Les preuves relatives à une association entre troubles mentaux et conséquences du Covid-19 sont hétérogènes. On ignore en particulier si les patients atteints de troubles mentaux et du Covid-19 sont plus à risque de décès, auquel cas ils devraient être ciblés comme population à haut risque de forme sévère du Covid-19, expliquent Guillaume Fond de l'université Aix-Marseille et ses collègues.

Pour leur revue de la littérature médicale et leur méta-analyse, ils ont recherché les études de cohorte basées sur la population, portant sur tous les patients chez qui le Covid-19 a été identifié, et explorant l'association entre troubles mentaux et mortalité.

Ils ont retenu 16 études réalisées dans 7 pays (Danemark, France, Israël, Corée du Sud, Espagne, Royaume-Uni, Etats-Unis), portant sur 19.086 patients ayant des troubles mentaux, couvrant la période de décembre 2019 à juillet 2020. Ces études étaient de bonne qualité et ne présentaient pas de biais de publication, soulignent les auteurs.
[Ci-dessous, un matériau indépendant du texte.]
/-- R99: step 5 overwrites both windows with words of the table. -/
theorem seedWindows_window_congr {c d : Context} (hcd : c.table = d.table) (f : WindowName) :
    (seedWindows c).window f = (seedWindows d).window f := by
  have hT (a : Nat) : c.T a = d.T a := by rw [Context.T, Context.T, hcd]
  refine Window.ext_of_read fun k hk => ?_
  obtain ⟨hXc, hYc⟩ := seedWindows_F c k hk
  obtain ⟨hXd, hYd⟩ := seedWindows_F d k hk
  cases f with
  | X => exact hXc.trans ((hT _).trans hXd.symm)
  | Y => exact hYc.trans ((hT _).trans hYd.symm)

/-- R100: the warm-up sets the counter, so the counters before it do not matter. -/
theorem like_warmUp {c d : Context} (htable : c.table = d.table) (hwindow : ∀ f, c.window f = d.window f) :
    Like (warmUp c) (warmUp d) :=
  Like.warmUp (c := { c with counter := 0 }) (d := { d with counter := 0 }) ⟨htable, hwindow .X, hwindow .Y, rfl⟩

theorem like_initializeTable {c d : Context} (hc : Memory.wf c.table) (hd : Memory.wf d.table)
    (hpacked : ∀ i < 16, (packKeyAndIv c).T i = (packKeyAndIv d).T i) :
    Like (initializeTable c) (initializeTable d) := by
  have htable := expandedContext_table_congr hc hd hpacked
  rw [initializeTable_eq, initializeTable_eq]
  refine like_warmUp ?_ (seedWindows_window_congr htable)
  rw [seedWindows_table, seedWindows_table, htable]

/-- Settles O48: after the operands are copied, both Contexts pack the same 16 words. -/
theorem setupForgetsThePriorState : Obligations.SetupForgetsThePriorState := by
  unfold Obligations.SetupForgetsThePriorState
  intro s s' k v hs hs' hp hp' hk1 hk16
  have hk : 1 ≤ k.length ∧ k.length ≤ 16 := ⟨hk1, hk16⟩
  obtain ⟨t, ht, hctx, hphase, -⟩ := exec_setup_next hp hk v
  obtain ⟨t', ht', hctx', hphase', -⟩ := exec_setup_next hp' hk v
  have hlike : Like t.ctx t'.ctx := by
    rw [hctx, hctx']
    refine like_initializeTable (by rwa [copyOperands_table]) (by rwa [copyOperands_table]) fun i hi => ?_
    rw [packKeyAndIv_copyOperands hk v s.ctx i hi, packKeyAndIv_copyOperands hk v s'.ctx i hi]
  exact ⟨t, t', ht, ht', hlike.table, hlike.feedbackP, hlike.feedbackQ, hlike.counter, hphase.trans hphase'.symm⟩

end Sys2Proof.Machine
end

section
/-! SUPPORT. The statements of 42_updater_generator.md: the functions g and h and the slots (R112, R113, R116), one
sub-step (R117, R118), one call (R110, R120, R122), the mirror construction and the coverage of the table (R124, R126);
and the frame of the commands made of generate calls (R110, R130). -/

namespace Sys2Proof.Machine

/-! ## g, h and the slots (R112, R113, R116) -/

/-- Settles O23: the side's direction, and the model's rotations as the bit vector's. -/
theorem functionG : Obligations.FunctionG := by
  unfold Obligations.FunctionG
  intro c0 x y z
  rcases sideOf_cases c0 with ⟨hP, hside⟩ | ⟨hQ, hside⟩
  · simp [hside, hP, g, Direction.rot, rotr_eq_rotateRight]
  · simp [hside, Nat.not_lt.2 hQ, g, Direction.rot, rotl_eq_rotateLeft]

theorem toNat_lo8 (w : Word) : (lo8 w).toNat = w.toNat % 256 := by
  simp [lo8, BitVec.extractLsb'_toNat]

theorem toNat_mid8 (w : Word) : (mid8 w).toNat = w.toNat / 65536 % 256 := by
  simp [mid8, BitVec.extractLsb'_toNat, Nat.shiftRight_eq_div_pow]

theorem sideOf_B (c0 : BitVec 10) : (sideOf c0).B = if c0.toNat < 512 then 0 else 512 := by
  unfold sideOf
  split <;> rfl

theorem sideOf_Bh (c0 : BitVec 10) : (sideOf c0).Bh = if c0.toNat < 512 then 512 else 0 := by
  unfold sideOf
  split <;> rfl

theorem sideOf_cc (c0 : BitVec 10) : (sideOf c0).cc = c0.toNat % 512 := by
  unfold sideOf
  split <;> rfl

/-- R116: no slot of a call lies in the half that h reads. -/
theorem slot_outside_half_of_h (c0 : BitVec 10) (k : Nat) :
    slot (sideOf c0) k < (sideOf c0).Bh ∨ (sideOf c0).Bh + 512 ≤ slot (sideOf c0) k := by
  have := slot_range c0 k
  have := sideOf_bases c0
  omega

/-- Settles O25: the two lookups by arithmetic on the argument, and the slots in the other half. -/
theorem functionH : Obligations.FunctionH := by
  unfold Obligations.FunctionH
  intro c0 c
  rw [← sideOf_Bh]
  refine ⟨fun w => ?_, fun k _ => rfl, slot_outside_half_of_h c0⟩
  rw [h, hAddrLo, hAddrHi, toNat_lo8, toNat_mid8]

/-- R113: the word after the slot is the slot of the next index. -/
theorem nxt_eq_slot_succ (sd : Side) (k : Nat) : nxt sd k = slot sd (k + 1) := rfl

theorem nxt_ne_slot_same (sd : Side) (k : Nat) : nxt sd k ≠ slot sd k := by
  unfold nxt slot
  omega

/-- Settles O26: the formulas with the side's bases, and their values for an aligned counter and at the wrap. -/
theorem slotAddressing : Obligations.SlotAddressing := by
  unfold Obligations.SlotAddressing
  intro c0 k
  rw [← sideOf_B, ← sideOf_cc]
  refine ⟨rfl, rfl, nxt_ne_slot_same _ k, fun hc hk => slot_aligned hc hk, fun hcc => ?_⟩
  rw [nxt, hcc]
  rfl

/-! ## One sub-step (R117, R118) -/

/-- R117, R118: what the writes of a sub-step change, and that they change nothing else. -/
theorem store_effect (sd : Side) (c : Context) {k : Nat} (hk : k < 16) (v : Word) :
    (∀ a, (store sd c k v).T a = if a = slot sd k then v else c.T a) ∧
    (∀ j < 16, (store sd c k v).F sd.F j = if j = k then v else c.F sd.F j) ∧
    (∀ f, f ≠ sd.F → (store sd c k v).window f = c.window f) ∧
    (store sd c k v).counter = c.counter ∧ (store sd c k v).key = c.key ∧
    (store sd c k v).keylen = c.keylen ∧ (store sd c k v).iv = c.iv := by
  refine ⟨store_T sd c k v, fun j hj => ?_, fun f => store_window_other sd c k v, store_counter sd c k v,
    store_key sd c k v, store_keylen sd c k v, store_iv sd c k v⟩
  rw [store_F, Nat.mod_eq_of_lt hj, Nat.mod_eq_of_lt hk]

/-- Settles O27: the sub-step is one store, of the sum xored with the h term. -/
theorem updateSubstep : Obligations.UpdateSubstep := by
  unfold Obligations.UpdateSubstep
  intro c0 c k hk
  exact store_effect (sideOf c0) c hk (gSum (sideOf c0) c k ^^^ hTerm (sideOf c0) c k)

/-- Settles O28: the sub-step is one store, of the sum alone. -/
theorem generateSubstep : Obligations.GenerateSubstep := by
  unfold Obligations.GenerateSubstep
  intro c0 c out k hk
  exact ⟨rfl, store_effect (sideOf c0) c hk (gSum (sideOf c0) c k)⟩

/-! ## One call (R110 to R122) -/

/-- Settles O29: both calls have the frame of R110. -/
theorem callsAdvanceTheCounter : Obligations.CallsAdvanceTheCounter := by
  unfold Obligations.CallsAdvanceTheCounter
  exact fun c => ⟨(upd16_spec c).frame.counter, (gen16_spec c).frame.counter⟩

/-- Settles O31: in an accepting phase the next state holds what GEN16 does, in the other phases the command is
refused. -/
theorem genRunsOneGenerateCall : Obligations.GenRunsOneGenerateCall := by
  unfold Obligations.GenRunsOneGenerateCall
  refine fun s => ⟨fun hp => ⟨_, _, gen16_spec s.ctx, gen16_length s.ctx, ?_⟩, fun hp => ?_⟩
  · rw [exec_gen, execGen_ok hp, State.respond]
  · have hrefused : ¬ (s.phase = .Zeroed ∨ s.phase = .Ready) := by
      rcases hp with hp | hp <;> simp [hp]
    rw [exec_gen, execGen_notUsable hrefused, raise_notUsable]

/-! ## The mirror construction (R124) -/

@[simp] theorem WindowName.other_other (f : WindowName) : f.other.other = f := by cases f <;> rfl

theorem WindowName.eq_or_eq_other (f f' : WindowName) : f' = f ∨ f' = f.other := by
  cases f <;> cases f' <;> decide

theorem WindowName.other_ne (f : WindowName) : f.other ≠ f := by cases f <;> decide

/-! Every address a sub-step forms moves by 512 with the half it lies in. -/

theorem slot_mirror (c0 : BitVec 10) (k : Nat) :
    slot (sideOf c0).mirror k = (slot (sideOf c0) k + 512) % 1024 := by
  have := sideOf_bases c0
  simp only [slot, Side.mirror_B, Side.mirror_cc]
  omega

theorem hAddrLo_mirror (c0 : BitVec 10) (w : Word) :
    hAddrLo (sideOf c0).mirror w = (hAddrLo (sideOf c0) w + 512) % 1024 := by
  have := sideOf_bases c0
  have := (lo8 w).isLt
  simp only [hAddrLo, Side.mirror_Bh]
  omega

theorem hAddrHi_mirror (c0 : BitVec 10) (w : Word) :
    hAddrHi (sideOf c0).mirror w = (hAddrHi (sideOf c0) w + 512) % 1024 := by
  have := sideOf_bases c0
  have := (mid8 w).isLt
  simp only [hAddrHi, Side.mirror_Bh]
  omega

theorem hAddrLo_lt (c0 : BitVec 10) (w : Word) : hAddrLo (sideOf c0) w < 1024 := by
  have := hAddrLo_range (sideOf c0) w
  have := sideOf_bases c0
  omega

theorem hAddrHi_lt (c0 : BitVec 10) (w : Word) : hAddrHi (sideOf c0) w < 1024 := by
  have := hAddrHi_range (sideOf c0) w
  have := sideOf_bases c0
  omega

/-- R124: the operands of g, and so the sum, are the same on the mirrored side. -/
theorem Mirrored.gSum {c d : Context} (hm : Mirrored c d) (c0 : BitVec 10) (k : Nat) :
    gSum (sideOf c0).mirror d k = gSum (sideOf c0) c k := by
  simp only [Machine.gSum, nxt_eq_slot_succ, slot_mirror, hm.table _ (slot_lt c0 _), Side.mirror_F, hm.window, g_mirror]

/-- R124: h reads the same words on the mirrored side. -/
theorem Mirrored.hTerm {c d : Context} (hm : Mirrored c d) (c0 : BitVec 10) (k : Nat) :
    hTerm (sideOf c0).mirror d k = hTerm (sideOf c0) c k := by
  simp only [Machine.hTerm, h, Side.mirror_F, hm.window, hAddrLo_mirror, hAddrHi_mirror, hm.table _ (hAddrLo_lt c0 _),
    hm.table _ (hAddrHi_lt c0 _)]

/-- R124: the same word stored on mirrored sides keeps the Contexts mirrored. -/
theorem Mirrored.store {c d : Context} (hm : Mirrored c d) (c0 : BitVec 10) (k : Nat) (v : Word) :
    Mirrored (store (sideOf c0) c k v) (store (sideOf c0).mirror d k v) where
  table a ha := by
    have hlt := slot_lt c0 k
    have haddress : (a + 512) % 1024 = (slot (sideOf c0) k + 512) % 1024 ↔ a = slot (sideOf c0) k := by omega
    simp only [store_T, slot_mirror, haddress, hm.table a ha]
  window f j := by
    rcases WindowName.eq_or_eq_other (sideOf c0).F f with rfl | rfl
    · rw [← Side.mirror_F, store_F, store_F, Side.mirror_F, hm.window]
    · rw [Context.F, Context.F, store_window_other _ _ _ _ (WindowName.other_ne _),
        store_window_other _ _ _ _ (by rw [Side.mirror_F]; exact WindowName.other_ne _)]
      exact hm.window _ j

/-- R124, R111: the Q-mode side at the same slot base is the mirrored P-mode side with left rotations. -/
theorem sideOf_add_512 {c0 : BitVec 10} (hc : c0.toNat < 512) :
    sideOf (c0 + 512) = { (sideOf c0).mirror with dir := .left } := by
  have hadd : (c0 + 512).toNat = c0.toNat + 512 := by
    rw [BitVec.toNat_add]
    exact Nat.mod_eq_of_lt (show c0.toNat + 512 < 1024 by omega)
  have hQ : ¬ c0.toNat + 512 < 512 := by omega
  simp only [sideOf, hadd, if_pos hc, if_neg hQ, Nat.add_mod_right, Side.mirror, WindowName.other, Nat.mod_self,
    Nat.reduceAdd, Nat.reduceMod]

/-- Settles O32: a sub-step reads equal operands and makes equal stores on mirrored sides. -/
theorem mirrorConstruction : Obligations.MirrorConstruction := by
  unfold Obligations.MirrorConstruction
  refine ⟨fun c0 c d k hm => ?_, fun c0 c d out k hm => ?_, fun c0 hc => ⟨sideOf_add_512 hc, ?_⟩⟩
  · rw [updSubstep, updSubstep, hm.gSum, hm.hTerm]
    exact hm.store c0 k _
  · simp only [genSubstep, hm.gSum, hm.hTerm]
    exact ⟨hm.store c0 k _, trivial⟩
  · simp [sideOf, hc]

/-! ## The calls of a counter cycle (R126) -/

/-- The slots of call `n` from an aligned counter. -/
theorem slot_of_call {c0 : BitVec 10} (hc : c0.toNat % 16 = 0) (n : Nat) {k : Nat} (hk : k < 16) :
    slot (sideOf (c0 + BitVec.ofNat 10 (16 * n))) k = (c0.toNat + 16 * n) % 1024 + k := by
  have hcounter : (c0 + BitVec.ofNat 10 (16 * n)).toNat = (c0.toNat + 16 * n) % 1024 := by
    simp [BitVec.toNat_add]
  rw [slot_aligned (by omega) hk, hcounter]

/-- Settles O33: the distance from the counter to the address, modulo 1024, is 16 n + k. -/
theorem everyWordHasOneSlotPerCycle : Obligations.EveryWordHasOneSlotPerCycle := by
  unfold Obligations.EveryWordHasOneSlotPerCycle
  intro c0 hc a ha
  have hc0 := c0.isLt
  refine ⟨((a + 1024 - c0.toNat) % 1024 / 16, a % 16), ⟨by omega, by omega, ?_⟩, ?_⟩
  · rw [slot_of_call hc _ (Nat.mod_lt a (by decide))]
    dsimp only
    omega
  · rintro ⟨n, k⟩ ⟨hn, hk, hslot⟩
    dsimp only at hn hk hslot
    rw [slot_of_call hc n hk] at hslot
    exact Prod.ext (by dsimp only; omega) (by dsimp only; omega)

/-! ## The frame of GEN and XFORM (R110, R130) -/

/-- The Context after `n` generate calls. -/
def genCalls (n : Nat) (c : Context) : Context := (fun c => (gen16 c).1)^[n] c

@[simp] theorem genCalls_zero (c : Context) : genCalls 0 c = c := rfl

theorem genCalls_succ (n : Nat) (c : Context) : genCalls (n + 1) c = (gen16 (genCalls n c)).1 :=
  Function.iterate_succ_apply' _ n c

theorem genCalls_gen16 (n : Nat) (c : Context) : genCalls n (gen16 c).1 = genCalls (n + 1) c :=
  (Function.iterate_succ_apply _ n c).symm

/-- R130, R133, R134: one generate call for each started block of 64 bytes is XFORM's whole effect on the Context. -/
theorem transform_fst (data : List Byte) (c : Context) :
    (transform data c).1 = genCalls ((data.length + 63) / 64) c := by
  induction hn : data.length / 64 generalizing data c with
  | zero =>
    rw [transform_of_lt (by omega)]
    cases data with
    | nil => rfl
    | cons b data =>
      have hone : ((b :: data).length + 63) / 64 = 1 := by
        rw [List.length_cons] at hn ⊢
        omega
      rw [hone]
      rfl
  | succ n ih =>
    have hblocks : ((data.drop 64).length + 63) / 64 + 1 = (data.length + 63) / 64 := by
      rw [List.length_drop]
      omega
    rw [transform_of_ge (by omega)]
    dsimp only
    rw [ih (data.drop 64) _ (by rw [List.length_drop]; omega), genCalls_gen16, hblocks]

theorem genCalls_counter (n : Nat) (c : Context) :
    (genCalls n c).counter = c.counter + BitVec.ofNat 10 (16 * n) := by
  induction n with
  | zero => simp
  | succ n ih =>
    rw [genCalls_succ, gen16_fst, advance_counter, ih, BitVec.add_assoc, Nat.mul_succ, BitVec.ofNat_add]
    rfl

/-- The frame of call `n`, from the counter at entry to the first. -/
theorem genCalls_frame (n : Nat) (c : Context) : CallFrame (genCalls n c) (genCalls (n + 1) c) := by
  rw [genCalls_succ]
  exact (gen16_spec _).frame

theorem genCalls_T {n : Nat} {c : Context} {a : Nat}
    (ha : ∀ m < n, ∀ k < 16, a ≠ slot (sideOf (c.counter + BitVec.ofNat 10 (16 * m))) k) :
    (genCalls n c).T a = c.T a := by
  induction n with
  | zero => rfl
  | succ n ih =>
    rw [(genCalls_frame n c).table a (by rw [genCalls_counter]; exact ha n n.lt_succ_self)]
    exact ih fun m hm => ha m (by omega)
La probabilité de décès lié au Covid-19, après ajustement, était significativement augmentée de 38% chez les patients ayant des troubles mentaux par rapport aux patients sans troubles mentaux.

Chez les patients ayant des troubles mentaux sévères (troubles du spectre schizophrénique et/ou trouble bipolaire), le risque de décès lié au Covid-19 était le plus élevé, augmenté de 67%.

Ces patients doivent donc être considérés comme à haut risque de forme sévère du Covid-19 et nécessitent des stratégies de prise en charge et de prévention renforcées, concluent les auteurs.

D'autres études doivent être menées pour évaluer précisément le risque associé à chaque trouble mental, mais les risques les plus élevés sont retrouvés dans les études incluant des patients schizophrènes et/ou bipolaires, notent-ils.